Allora i ritratti fecero un gran chiasso. «Un fiore rosso per me!», «Io voglio una margherita!», «Un garofano, prego!», gridavano a turno. La principessa distribuì i fiori con destrezza, appiccicandoli alle cornici o infilando gli steli tra le dita dipinte. La Galleria si trasformò in una giungla colorata: le regine ridevano, i re soffiavano sopra i petali, i cavalieri facevano a gara a chi aveva il fiore più bello.
Capitolo 3 – L'Incantesimo dello Starnuto
Ma nel regno incantato, le cose semplici diventano sempre un po'… magiche! Quando Fioraluna posò un piccolo anemone sul naso del Conte Sbadiglio, successe qualcosa di strano: il Conte starnutì così forte che il quadro tremò dalla cornice alle orecchie.
«A-a-a…Ciùùù!» fece il Conte, e con quello starnuto magico tutti i fiori iniziarono a girare come trottole impazzite nella Galleria. Una tempesta di petali colorati si alzò nell'aria, e i ritratti ridevano talmente forte da sembrare galline che chiacchierano al mercato.
«Aiuto, aiuto!», gridò il Duca di Frittolina, mentre una margherita gli si appiccicava sul naso.
Fioraluna, invece di spaventarsi, si mise a ridere. «Mai vista una tempesta di fiori come questa!», esclamò, provando ad acchiappare un papavero che svolazzava sopra il quadro della Bisnonna Pasticciona. Era uno spettacolo più buffo di una rana che canta l'opera!
Capitolo 4 – La Ricetta Segreta della Bisnonna
Tra una risata e l'altra, dalla cornice della Bisnonna Pasticciona si sollevò una voce roca e allegra. «Fioraluna, vuoi sapere il segreto per fermare la tempesta di fiori?»
La principessa si avvicinò, incuriosita. «Certo, bisnonna!»
«Serve una torta magica… con petali di rosa e una spruzzatina di zucchero fatato. Ma attenta! Va cotta in un forno che… non sia troppo caldo, anzi: meglio spento!»
«Un forno spento?!», esclamò Fioraluna, sgranando gli occhi come due gigli.
La bisnonna rise. «La magia della creatività non ha bisogno di fuoco: basta l'immaginazione!»

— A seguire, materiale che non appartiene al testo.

/-- A precise trap of the issuing set that the launch handler receives first (20 R373, R375). -/
def State.takeTrap (s : State) (i : TrapInfo) (lane pc : Nat) : State :=
  let fibid := (s.wave.fib lane).fibid
  if s.wave.handler then s.unhandled i fibid pc true
  else if s.wave.tvec = 0 then s.unhandled i fibid pc false
  else s.onWave (fun w => w.enterTrap w.setLanes i pc w.cur)

/-- A deterministic launch runs on a core (09 R208). -/
def State.detOn (s : State) (n : Nat) : Option Launch :=
  s.launches.find? (fun x => x.det && x.core == some n && !x.complete && !x.stopped)

/-- Which word of a clause stands at an address, the header counted as the first. -/
def ClauseBuf.indexOf (c : ClauseBuf) (pc : Nat) : Nat := pc48 (pc + 2 ^ 48 - c.addr) / 4

/-- The word that the issuing set stands at, as fetched. -/
def Wave.wordHere (w : Wave) : Word :=
  match w.cur with
  | some c => c.words.getD (c.indexOf w.pc - 1) 0
  | none => 0

/-- The stall field of the issuing word, bits 25:24 (02 R17). -/
def Wave.stallHere (w : Wave) : Stall := BitVec.ofNat 2 (w.wordHere.toNat / 2 ^ 24)

/-- A precise trap at the issuing word: the word has occupied its slot, the entry occupies none
(02 R30, 20 R375). -/
def State.trapHere (s : State) (i : TrapInfo) (lane : Nat) : Out :=
  .next
    (State.takeTrap
      { s with wave := s.wave.tick s.wave.stallHere, fresh := s.fresh + freshStride }
      i lane s.wave.pc)

/-! ### Retiring -/

/-- One word passed: open WHEN spans shorten, and a span that covered its last word closes
(05 R125, R126). -/
def stepSpans (xs : List Span) : List Span :=
  (xs.map (fun x => { x with rem := x.rem - 1 })).filter (fun x => decide (0 < x.rem))

/-- The address after a clause. -/
def ClauseBuf.endAddr (c : ClauseBuf) : Nat := pc48 (c.addr + 4 + 4 * c.words.length)

/-- A fibre continues at the next word of its clause, or falls through it (02 R26). -/
def Fibre.advance (c : Option ClauseBuf) (f : Fibre) : Fibre :=
  match c with
  | some c =>
    if pc48 (f.pc + 4) = c.endAddr then
      { f with pc := pc48 (f.pc + 4), spans := [], clause := none, prev := some (c.addr, c.hdr),
               inSet := false }
    else { f with pc := pc48 (f.pc + 4), spans := stepSpans f.spans }
  | none => { f with pc := pc48 (f.pc + 4), spans := stepSpans f.spans }

/-- Whether the issuing word is the last of its clause. -/
def Wave.atLast (w : Wave) : Bool :=
  match w.cur with
  | some c => !w.setLanes.isEmpty && pc48 (w.pc + 4) == c.endAddr
  | none => false

/-- The clause is over for the wave: its header becomes the last completed one (09 R200). -/
def Wave.closeClause (w : Wave) : Wave :=
  { w.mapLanes (fun _ f => if f.inSet then { f with inSet := false, spans := [], clause := none }
                           else f) with
    lasthdr := match w.cur with
      | some c => c.addr
      | none => w.lasthdr
    cur := none
    turnDone := true }

/-- The set has no fibre left inside the clause: the wave chooses again. -/
def Wave.leaveClause (w : Wave) : Wave :=
  if w.setLanes.isEmpty then { w with cur := none, turnDone := true } else w

/-- Every fibre of the set continues at the next word; after the last word the clause closes. -/
def Wave.next (w : Wave) (st : Stall) : Wave :=
  let w1 := w.tick st
  let w2 := w1.mapLanes (fun _ f => if f.inSet then f.advance w.cur else f)
  if w.atLast then w2.closeClause else w2.leaveClause

/-- The word is issued and, unless it completes later, retires (10 R231). -/
def State.finish (s : State) (st : Stall) (now : Bool) : State :=
  { s with
    wave := { s.wave.next st with
      retcnt := s.wave.retcnt + (if now then 1 else 0) }
    fresh := s.fresh + freshStride }

/-- The word completes at issue. -/
def State.retire (s : State) (st : Stall) : Out := .next (s.finish st true)

/-- The word is issued; it retires when its operation completes. -/
def State.issue (s : State) (st : Stall) : Out := .next (s.finish st false)

/-- The word is held at issue: the wave waits and nothing else changes. -/
def State.hold (s : State) : Out := .next (s.onWave (fun w => { w with stalled := true }))

/-! ### The checks every word passes before it executes -/

/-- A register that a word reads or writes: its lane and number, the number by which the word names it, and
the lane on whose account it is used (11 R238). -/
structure RegUse where
  file : RegFile
  lane : Nat
  reg  : Nat
  name : Nat
  who  : Nat
  deriving DecidableEq, Repr

/-- The registers, tiles and metadata registers that a word names. `rv` and `wv` hold V fields with
their widths, `nv` V fields that are named and read in other lanes only, `xr` registers of named lanes
(cross-lane reads, VXLD), `xw` those of engine destinations and VXST, `er` those that an engine reads after
the issue: they may be lent, but 06 R142 and no scheduling check says which value it uses (DESIGN CHOICE, log 21:
02 R34 is read as naming the reads that an instruction makes itself). -/
structure Uses where
  rv : List (Nat × Nat) := []
  nv : List (Nat × Nat) := []
  wv : List (Nat × Nat) := []
  rs : List Nat := []
  ws : List Nat := []
  rp : List Nat := []
  wp : List Nat := []
  xr : List RegUse := []
  er : List RegUse := []
  xw : List RegUse := []
  tr : List Nat := []
  tw : List Nat := []
  mw : List Nat := []
  deriving Repr

/-- The first V field that reaches beyond a fibre's allocation, with the first register number of the field
that lies beyond (03 R52; DEDUCED which register of a pair or quad, log 14). -/
def Fibre.beyond (f : Fibre) : List (Nat × Nat) → Option Nat
  | [] => none
  | (n, k) :: xs => if f.alloc < f.base + n + k then some (max n (f.alloc - f.base)) else f.beyond xs

/-- The lowest active lane that names a register beyond its allocation, with the register. -/
def Wave.rangeFault (w : Wave) (u : Uses) : Option (Nat × Nat) :=
  w.activeLanes.findSome? (fun l => ((w.fib l).beyond (u.wv ++ u.rv ++ u.nv)).map (fun n => (l, n)))

/-- The registers that V fields name in a lane. -/
def Wave.vUses (w : Wave) (l : Nat) (xs : List (Nat × Nat)) : List RegUse :=
  xs.flatMap (fun x => (List.range x.2).map (fun j =>
    { file := .v, lane := l, reg := (w.fib l).base + x.1 + j, name := x.1 + j, who := l }))

/-- The registers that a word reads; with no active fibre it reads none (05 R125). -/
def Wave.readsOf (w : Wave) (u : Uses) : List RegUse :=
  if w.anyActive then
    w.activeLanes.flatMap (fun l =>
      w.vUses l u.rv ++
      u.rp.map (fun p => { file := .p, lane := l, reg := p, name := p, who := l })) ++
    u.xr ++ u.rs.map (fun n => { file := .s, lane := 0, reg := n, name := n, who := w.lowest })
  else []

/-- The registers that a word writes. -/
def Wave.writesOf (w : Wave) (u : Uses) : List RegUse :=
  if w.anyActive then
    w.activeLanes.flatMap (fun l =>
      w.vUses l u.wv ++
      u.wp.map (fun p => { file := .p, lane := l, reg := p, name := p, who := l })) ++
    u.xw ++ u.ws.map (fun n => { file := .s, lane := 0, reg := n, name := n, who := w.lowest })
  else []

/-- Whether a used register waits for an interlocked result (02 R32). DESIGN CHOICE (log 21): a register that an
engine command reads after its issue, as the Vs of RANK, is none of these. -/
def Wave.interlockHold (w : Wave) (u : Uses) : Bool :=
  !w.interlocks.isEmpty &&
  (w.readsOf u ++ w.writesOf u).any (fun x => w.interlocked x.file x.lane x.reg)

/-- Whether the checking scoreboard is on for the clause (02 R34). -/
def Wave.checking (w : Wave) : Bool :=
  w.chk || (match w.cur with
    | some c => c.hdr.toNat / 2 ^ 13 % 2 == 1
    | none => false)

/-- The scheduling trap that a read would raise (02 R34): 0x001 for a fixed-latency shortfall, 0x002
for a pending variable-latency write. -/
def Wave.earlyRead (w : Wave) (x : RegUse) : Option TrapInfo :=
  let d0 := w32 (x.name % 64 + x.file.code * 64 + x.who * 256)
  match (w.pendingWrites x.file x.lane x.reg).filter (fun e => e.ctr.isNone) with
  | e :: _ =>
    some { group := 2, code := 1, d0 := d0, d1 := w32 (w.slotNo - e.slot + e.lat * 256) }
  | [] =>
    if w.pendingVar x.file x.lane x.reg && !w.lentWrite x.file x.lane x.reg then
      some { group := 2, code := 2, d0 := d0 }
    else none

/-- The scheduling trap of a word, with its lane: the lowest on whose account a read is early. -/
def Wave.schedFault (w : Wave) (u : Uses) : Option (TrapInfo × Nat) :=
  let rd := w.readsOf u
  w.activeLanes.findSome? (fun l =>
    (rd.filter (fun x => x.who == l)).findSome? (fun x => (w.earlyRead x).map (fun i => (i, l))))

/-- The trap on a use of a lent register (06 R141): group 8, code 0x001 for a read, 0x002 for a
write. A word with no active fibre uses nothing (05 R125). -/
def Wave.lentFault (w : Wave) (u : Uses) : Option TrapInfo :=
  let rd := w.readsOf u
  let wr := w.writesOf u
  let hit (code n : Nat) : Option TrapInfo := some { group := 8, code := code, d0 := w32 n }
  if !w.anyActive then none
  else
    w.lent.findSome? (fun x =>
      match u.tr.find? (fun t => x.tilesW.contains t) with
      | some t => hit 1 t
      | none =>
        match (rd ++ u.er).find? (fun y => decide (y.file = .v) && x.vwrite.contains (y.lane, y.reg)) with
        | some y => hit 1 y.name
        | none =>
          match u.tw.find? (fun t => x.tilesW.contains t) with
          | some t => hit 2 t
          | none =>
            match u.mw.find? (fun m => x.metas.contains m) with
            | some m => hit 2 m
            | none =>
              match wr.find? (fun y => decide (y.file = .v) &&
                  (x.vread.contains (y.lane, y.reg) || x.vwrite.contains (y.lane, y.reg))) with
              | some y => hit 2 y.name
              | none => none)

/-- Counters of a mask that are not zero. -/
def Wave.maskUnmet (w : Wave) (m : BitVec 6) : Bool :=
  (List.range 6).any (fun i => m.getLsbD i && w.ctr i != 0)

/-- A completed wait on counters ends the lent intervals of the commands that signalled them
(06 R141). -/
def Wave.endLent (w : Wave) (m : BitVec 6) : Wave :=
  { w with lent := w.lent.filter (fun x => !m.getLsbD x.ctr) }

/-- A completed wait on counters: what the operations on them wrote is read as new from now on (13 R273). -/
def Wave.landed (w : Wave) (m : BitVec 6) : Wave :=
  { w with board := w.board.filter (fun e => match e.ctr with
      | some k => !m.getLsbD k
      | none => true) }

/-- The clause's wait mask, met before its first instruction issues (02 R36). -/
def Wave.meetMask (w : Wave) : Wave := { (w.landed w.waitMask).endLent w.waitMask with waitMask := 0 }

Fioraluna corse in cucina, seguita da un codazzo di petali svolazzanti e qualche quadro che saltellava fuori dalla cornice pur di non perdersi lo spettacolo. Prese una teglia, qualche petalo profumato, zucchero (ne cadde anche sul pavimento, ma pazienza), mescolò tutto con energia e mise la torta nel forno… spento, proprio come diceva la bisnonna.
Capitolo 5 – La Fine Dolcissima e Profumata
Aspettarono. E aspettarono ancora un po'. Niente profumo di torta cotta, ma l'aria si riempì di risate e storie buffe raccontate dai ritratti: la Regina delle Mele che aveva paura dei vermi, il Cavaliere Pancione che perse l'armatura in lavanderia, la Zia Riccioluta che ballava il valzer con uno stambecco.
Alla fine, aprirono il forno spento: dentro, la torta era rimasta esattamente com'era… ma chi la toccava sentiva crescere una voglia irrefrenabile di inventare qualcosa di nuovo, di ridere, di colorare il mondo! E così, la tempesta di fiori si fermò, i petali si posarono come coriandoli dopo una festa di carnevale, e la principessa capì che la creatività non ha bisogno di magie complicate: basta un pizzico di fantasia, un sorriso e qualche fiore infilato nei posti più strani.
E da quel giorno, nel regno incantato, ogni angolo – anche le cornici dei quadri – profumava un po' di rosa e molto… di risate.